Terraform vs CloudFormation is a guaranteed question. CloudFormation is AWS-native, deeply integrated (drift detection, StackSets across accounts/regions, automatic rollback on a failed update), and has no separate state to manage because AWS holds it. Terraform is multi-cloud, has a richer module ecosystem and HCL ergonomics, and — critically — manages its own state file, which you must put in a remote backend (S3) with locking so concurrent applies can't corrupt it. With Terraform 1.10+ you can use S3-native locking (use_lockfile); the older pattern used a DynamoDB table, now deprecated in favor of the lock file. Mention plan/apply discipline, terraform import for existing resources, and why you never change infrastructure by hand once it is under IaC (drift). CDK and Pulumi come up as 'IaC in a real language' alternatives.

For CI/CD, you should be able to design a pipeline end to end. A typical AWS-native flow: source (CodeConnections/GitHub) to build and test (CodeBuild) to artifact (ECR for images, S3 for bundles) to deploy (CodeDeploy/ECS/EKS) orchestrated by CodePipeline; many teams instead use GitHub Actions or GitLab CI as the orchestrator and call AWS via OIDC federation, so no long-lived AWS keys live in the runner. Know rollout strategies — rolling, blue/green (two target groups behind an ALB; shift traffic, keep the old fleet for instant rollback), and canary (shift a small percentage, watch alarms, then proceed) — and how CodeDeploy implements blue/green and canary for ECS, Lambda, and EC2.
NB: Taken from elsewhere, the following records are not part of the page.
-- ==== Sys2Proof/Certificates/Slice0/Obligations.lean ====
section
/-! DEFINITION. What is claimed of the block, for the provers. -/
open Sys2Proof Sys2Proof.Machine

/-! ## Hall time -/

/-- R40, R41, R60, R238: at its exchange tick an end of a trained link queues its time code for the next TIME slot; M notes
its departure stamp as t1 of a new exchange and has no t4 for it, C notes its own as t3 of the exchange that M's code
opened, and where none is open the exchange counts as missed. The exchange tick of M is a multiple of 8,192, of C 4,096
later, and at the low rate multiples of 65,536 and 4,096 after; at another tick nothing is sent. Which of the two rates a
child keeps is read at M from its SEQ (assumption 151). -/
def Obligations.TimeCodeSent : Prop :=
  (∀ (d : Dev) (n : Nat) (s : State), (s.link d n).ctl.lstate.timed = true → s.isChild d n = false → s.isParent d n = true →
    (s.now d).toNat % (if (s.link d n).time.lowFar then 65536 else 8192) = 0 →
    ∃ t, exec (.timeCodeSend d n) s = .next t ∧ (t.link d n).tx.timeCode = some (s.codeNow d n) ∧
      (t.link d n).time.t1 = some (codeStamp (s.codeNow d n)) ∧ (t.link d n).time.t4 = none ∧
      (t.link d n).time.handover = some (s.now d) ∧ (t.link d n).ctl = (s.link d n).ctl ∧ (t.com d).time = (s.com d).time ∧
      t.tsu = s.tsu ∧ t.jup = s.jup ∧ t.out = s.out) ∧
  (∀ (d : Dev) (n : Nat) (s : State), (s.link d n).ctl.lstate.timed = true → s.isChild d n = true →
    (s.com d).time.fullFrom ≤ s.now d → s.timeOn d n = true →
    (s.now d).toNat % (if (s.com d).time.lowRate then 65536 else 8192) = 4096 → (s.link d n).time.t1.isSome = true →
    (s.link d n).time.t3 = none →
    ∃ t, exec (.timeCodeSend d n) s = .next t ∧ (t.link d n).tx.timeCode = some (s.codeNow d n) ∧
      (t.link d n).time.t3 = some (codeStamp (s.codeNow d n)) ∧ (t.link d n).time.t1 = (s.link d n).time.t1 ∧
      (t.link d n).time.missed = (s.link d n).time.missed ∧ (t.link d n).ctl = (s.link d n).ctl ∧
      t.tsu = s.tsu ∧ t.jup = s.jup ∧ t.out = s.out) ∧
  (∀ (d : Dev) (n : Nat) (s : State), (s.link d n).ctl.lstate.timed = true → s.isChild d n = true →
    (s.com d).time.fullFrom ≤ s.now d → s.timeOn d n = true →
    (s.now d).toNat % (if (s.com d).time.lowRate then 65536 else 8192) = 4096 → (s.link d n).time.t1 = none →
    ∃ t, exec (.timeCodeSend d n) s = .next t ∧ (t.link d n).tx.timeCode = some (s.codeNow d n) ∧ (t.link d n).time.t3 = none ∧
      (t.link d n).time.missed = satInc (s.link d n).time.missed ∧
      (t.link d n).time.consecInvalid = (s.link d n).time.consecInvalid + 1) ∧
  (∀ (d : Dev) (n : Nat) (s : State), s.isChild d n = true → codeEcho (s.codeNow d n) = 0) ∧
  (∀ (d : Dev) (n : Nat) (s : State), (s.now d).toNat % 4096 ≠ 0 → exec (.timeCodeSend d n) s = .next s)

/-- R41 to R43: at C, a code of M that is good (not replayed, parity good, in sequence, from a LOCKED or DEGRADED M, and
timestamped at its arrival by calibrated converters) closes the exchange that is open and opens the next one, with its own
departure stamp as t1 and its arrival as t2. A closed exchange whose four stamps are there, with an ECHO, enters x and D
into the averages, which hold at most 1,024; any other open exchange counts as missed and leaves both averages as they are.
At M the code's arrival becomes the next t4. On a link over which no time transfer goes on a code changes only the inbox and
forgets its arrival. -/
def Obligations.TimeCodeTaken : Prop :=
  (∀ (d : Dev) (n : Nat) (code : BitVec 128) (rep pe po : Bool) (s : State), s.isChild d n = true → s.timeOn d n = true →
    exec (.timeCodeRx d n code rep pe po) s =
      .next ((((s.consume d n mtTimeCode [code.extractLsb' 0 64, code.extractLsb' 64 64]).childCode d n code rep (pe && po)).modLt d n
        fun t => { t with arrived := none }).timingDone d n)) ∧
  (∀ (d : Dev) (n : Nat) (code : BitVec 128) (rep pe po : Bool) (s : State), s.isChild d n = false → s.isParent d n = true →
    exec (.timeCodeRx d n code rep pe po) s =
      .next ((((s.consume d n mtTimeCode [code.extractLsb' 0 64, code.extractLsb' 64 64]).parentCode d n code rep (pe && po)).modLt d n
        fun t => { t with arrived := none }).timingDone d n)) ∧
  (∀ (d : Dev) (n : Nat) (code : BitVec 128) (rep pe po : Bool) (s : State), s.isChild d n = true → s.timeOn d n = true →
    (s.com d).time.lowRate = false →
    ∃ t, exec (.timeCodeRx d n code rep pe po) s = .next t ∧ (t.link d n).time.t1 = some (codeStamp code) ∧
      (t.link d n).time.t2 = s.codeStampNow d n ∧ (t.link d n).time.t3 = none ∧ (t.link d n).time.arrived = none ∧
      (t.link d n).time.bad = !codeGood (s.link d n).time code (s.codeStampNow d n) rep (pe && po) (s.convsValid d n) ∧
      (t.link d n).time.missed = ((s.link d n).time.close code (codeSound (s.link d n).time code rep (pe && po))).1.missed ∧
      (t.link d n).time.xs = ((s.link d n).time.close code (codeSound (s.link d n).time code rep (pe && po))).1.xs ∧
      (t.link d n).time.ds = ((s.link d n).time.close code (codeSound (s.link d n).time code rep (pe && po))).1.ds) ∧
  (∀ (d : Dev) (n : Nat) (code : BitVec 128) (rep pe po : Bool) (s : State), s.isChild d n = false → s.isParent d n = true →
    (s.link d n).time.t1.isSome = true →
    ∃ t, exec (.timeCodeRx d n code rep pe po) s = .next t ∧ (t.link d n).time.t4 =
      (if pe && po && !rep && (s.codeStampNow d n).isSome && LinkTime.follows (s.link d n).time code && s.convsValid d n
        then s.codeStampNow d n else none) ∧ (t.link d n).time.arrived = none ∧
      (t.link d n).time.t1 = (s.link d n).time.t1) ∧
  (∀ (t : LinkTime) (code : BitVec 128) (ok : Bool), t.xs.length ≤ 1024 → t.ds.length ≤ 1024 →
    (t.close code ok).1.xs.length ≤ 1024 ∧ (t.close code ok).1.ds.length ≤ 1024) ∧
  (∀ (t : LinkTime) (code : BitVec 128) (ok : Bool), t.t1.isSome = true →
    t.t2 = none ∨ t.t3 = none ∨ t.bad = true ∨ ok = false ∨ codeEcho code = 0 →
    (t.close code ok).1.xs = t.xs ∧ (t.close code ok).1.ds = t.ds ∧ (t.close code ok).1.missed = satInc t.missed ∧
    (t.close code ok).1.consecInvalid = t.consecInvalid + 1) ∧
  (∀ (t : LinkTime) (code : BitVec 128) (a b c : Stamp), t.t1 = some a → t.t2 = some b → t.t3 = some c → t.bad = false →
    codeEcho code ≠ 0 →
    (t.close code true).1.xs.head? = some (exchangeX a b c (absOf (codeStamp code) + codeEcho code)) ∧
    (t.close code true).1.ds.head? = some (exchangeD a b c (absOf (codeStamp code) + codeEcho code)) ∧
    (t.close code true).1.missed = t.missed ∧ (t.close code true).1.consecInvalid = 0) ∧
  (∀ (a b c : Stamp) (t4 : Int), exchangeX a b c t4 = wrapS 48 ((absOf b - absOf a) - (t4 - absOf c)) ∧
    exchangeD a b c t4 = wrapS 48 ((absOf b - absOf a) + (t4 - absOf c)))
The senior signal in CI/CD is safety and reproducibility: build an immutable artifact once and promote that same artifact across environments (build once, deploy many), scope pipeline permissions per stage, wire automatic rollback to CloudWatch alarms, and put infrastructure changes through the same plan-review-apply gate as code. For Kubernetes specifically, GitOps (Argo CD/Flux) makes cluster state a reconciled function of Git, so a rollback is a git revert and drift is auto-corrected.

  • Terraform: multi-cloud, own state — use an S3 remote backend with locking.
  • S3-native locking (use_lockfile, TF 1.10+) replaces the deprecated DynamoDB lock table.
  • CloudFormation: AWS-native, StackSets, no state to manage, auto-rollback.
  • Federate CI runners to AWS via OIDC — stop storing long-lived access keys.
  • Build once, promote the same immutable artifact; wire rollback to CloudWatch alarms.
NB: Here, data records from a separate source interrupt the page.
theorem keeps_runGroup {sK : State} (s : State) (h : Half) (members : List Target) (serves : Option (BitVec 8 × BitVec 15 × List Word)) (stages : List (Target × List StagedWrite)) (hK : sK.Keeps s) : sK.Keeps (State.runGroup s h members serves stages) := by
  unfold State.runGroup
  try dsimp only
  repeat' first | (with_reducible first | assumption | apply keeps_openGroup | apply keeps_releasePrepare | apply keeps_stageOut | apply keeps_foldl) | split | (apply Eq.refl) | exact selfTrue | exact selfChans | exact selfAnd | intro _

theorem keeps_fenceRanks {sK : State} (s : State) (p : Nat) (esc : Nat) (jobs : List (BitVec 15)) (tick : Tick) (hK : sK.Keeps s) : sK.Keeps (State.fenceRanks s p esc jobs tick) := by
  unfold State.fenceRanks
  try dsimp only
  repeat' first | (with_reducible first | assumption | apply keeps_fencePort | apply keeps_foldl) | split | (apply Eq.refl) | exact selfTrue | exact selfChans | exact selfAnd | intro _

theorem keeps_watchPort {sK : State} (s : State) (p : Nat) (hK : sK.Keeps s) : sK.Keeps (State.watchPort s p) := by
  unfold State.watchPort
  try dsimp only
  repeat' first | (with_reducible first | assumption | apply keeps_runGroup | apply keeps_selfHandle | (apply keepsE_selfHandle; case' he => assumption)) | split | (apply Eq.refl) | exact selfTrue | exact selfChans | exact selfAnd | intro _

theorem keeps_deferExpel {sK : State} (s : State) (p esc : Nat) (hK : sK.Keeps s) : sK.Keeps (State.deferExpel s p esc) := by
  unfold State.deferExpel
  try dsimp only
  repeat' first | (with_reducible first | assumption | apply keeps_modBlock | apply keeps_modJup | apply keeps_raisePort | apply keeps_report | apply keeps_watchPort) | split | (apply Eq.refl) | exact selfTrue | exact selfChans | exact selfAnd | intro _

theorem keeps_escalateDie {sK : State} (s : State) (p esc : Nat) (hard : Bool) (jobs : List (BitVec 15)) (hK : sK.Keeps s) : sK.Keeps (State.escalateDie s p esc hard jobs) := by
  unfold State.escalateDie
  try dsimp only
  repeat' first | (with_reducible first | assumption | apply keeps_deferExpel | apply keeps_fenceRanks | apply keeps_modJup) | split | (apply Eq.refl) | exact selfTrue | exact selfChans | exact selfAnd | intro _

theorem keeps_carryOut {sK : State} (s : State) (p esc : Nat) (hK : sK.Keeps s) : sK.Keeps (State.carryOut s p esc) := by
  unfold State.carryOut
  try dsimp only
  repeat' first | (with_reducible first | assumption | apply keeps_fenceRanks | apply keeps_modJup | apply keeps_setReg) | split | (apply Eq.refl) | exact selfTrue | exact selfChans | exact selfAnd | intro _

theorem keeps_execDeferredExpulsion {sK : State} (s : State) (hK : sK.Keeps s) : ResKeeps sK (execDeferredExpulsion s) := by
  unfold execDeferredExpulsion
  try dsimp only
  repeat' first | (with_reducible first | assumption | apply keeps_carryOut | apply resKeeps_next) | split | (apply Eq.refl) | exact selfTrue | exact selfChans | exact selfAnd | intro _

theorem keeps_execGradingWindowClose {sK : State} (d : Dev) (b : Nat) (code : BitVec 16) (s : State) (hK : sK.Keeps s) : ResKeeps sK (execGradingWindowClose d b code s) := by
  unfold execGradingWindowClose
  try dsimp only
  repeat' first | (with_reducible first | assumption | apply keeps_due | apply keeps_modBlock | apply resKeeps_next | (apply keepsN_due; case' he => assumption)) | split | (apply Eq.refl) | exact selfTrue | exact selfChans | exact selfAnd | intro _

theorem keeps_holdFor {sK : State} (s : State) (b : Nat) (ctx : Word) (hK : sK.Keeps s) : sK.Keeps (State.holdFor s b ctx) := by
  unfold State.holdFor
  try dsimp only
  repeat' first | (with_reducible first | assumption | apply keeps_modChan | apply keeps_wantHold | apply keeps_foldl) | split | (apply Eq.refl) | exact selfTrue | exact selfChans | exact selfAnd | intro _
Observability, cost, and scenario questions

Observability is the three pillars plus AWS plumbing: metrics (CloudWatch, custom metrics, EMF), logs (CloudWatch Logs, log groups, retention, subscription filters to OpenSearch/Kinesis), and traces (X-Ray, or OpenTelemetry via ADOT exporting to CloudWatch/managed Grafana). Know the difference between alerting on symptoms (latency, error rate — the SLO breach the user feels) versus causes, and be able to define an SLI, SLO, and error budget out loud. For EKS, mention Container Insights and the ADOT stack, and that you scrape Prometheus metrics and ship them to Amazon Managed Prometheus + Managed Grafana.

Cost questions are increasingly common because cloud bills hurt. Have a concrete toolkit: right-size with Compute Optimizer, cover the steady baseline with Savings Plans or Reserved Instances and run fault-tolerant or batch workloads on Spot, set S3 lifecycle policies and storage classes (Intelligent-Tiering, Glacier), kill idle NAT gateways and unattached EBS volumes and Elastic IPs, use VPC endpoints to dodge NAT data charges, and tag everything so Cost Explorer can attribute spend per team. The mature answer ties cost to architecture: the cheapest request is the one you never make, so caching and cutting cross-AZ chatter often beat raw right-sizing.

Scenario questions are the real differentiator: 'p99 latency just doubled, walk me through it' or 'a deploy went out and error rate spiked — what now?' Answer with a method, not a guess: stop the bleed first (roll back or scale out), establish a timeline from the deploy/change log, narrow from metrics to logs to traces, form a hypothesis, test it, and only then fix forward. Name the AWS levers — ASG/HPA to add capacity, target-group deregistration draining, CloudWatch alarms, the CodeDeploy rollback. Close with the follow-up: a blameless postmortem, an alert that would have caught it sooner, and an action item to prevent recurrence.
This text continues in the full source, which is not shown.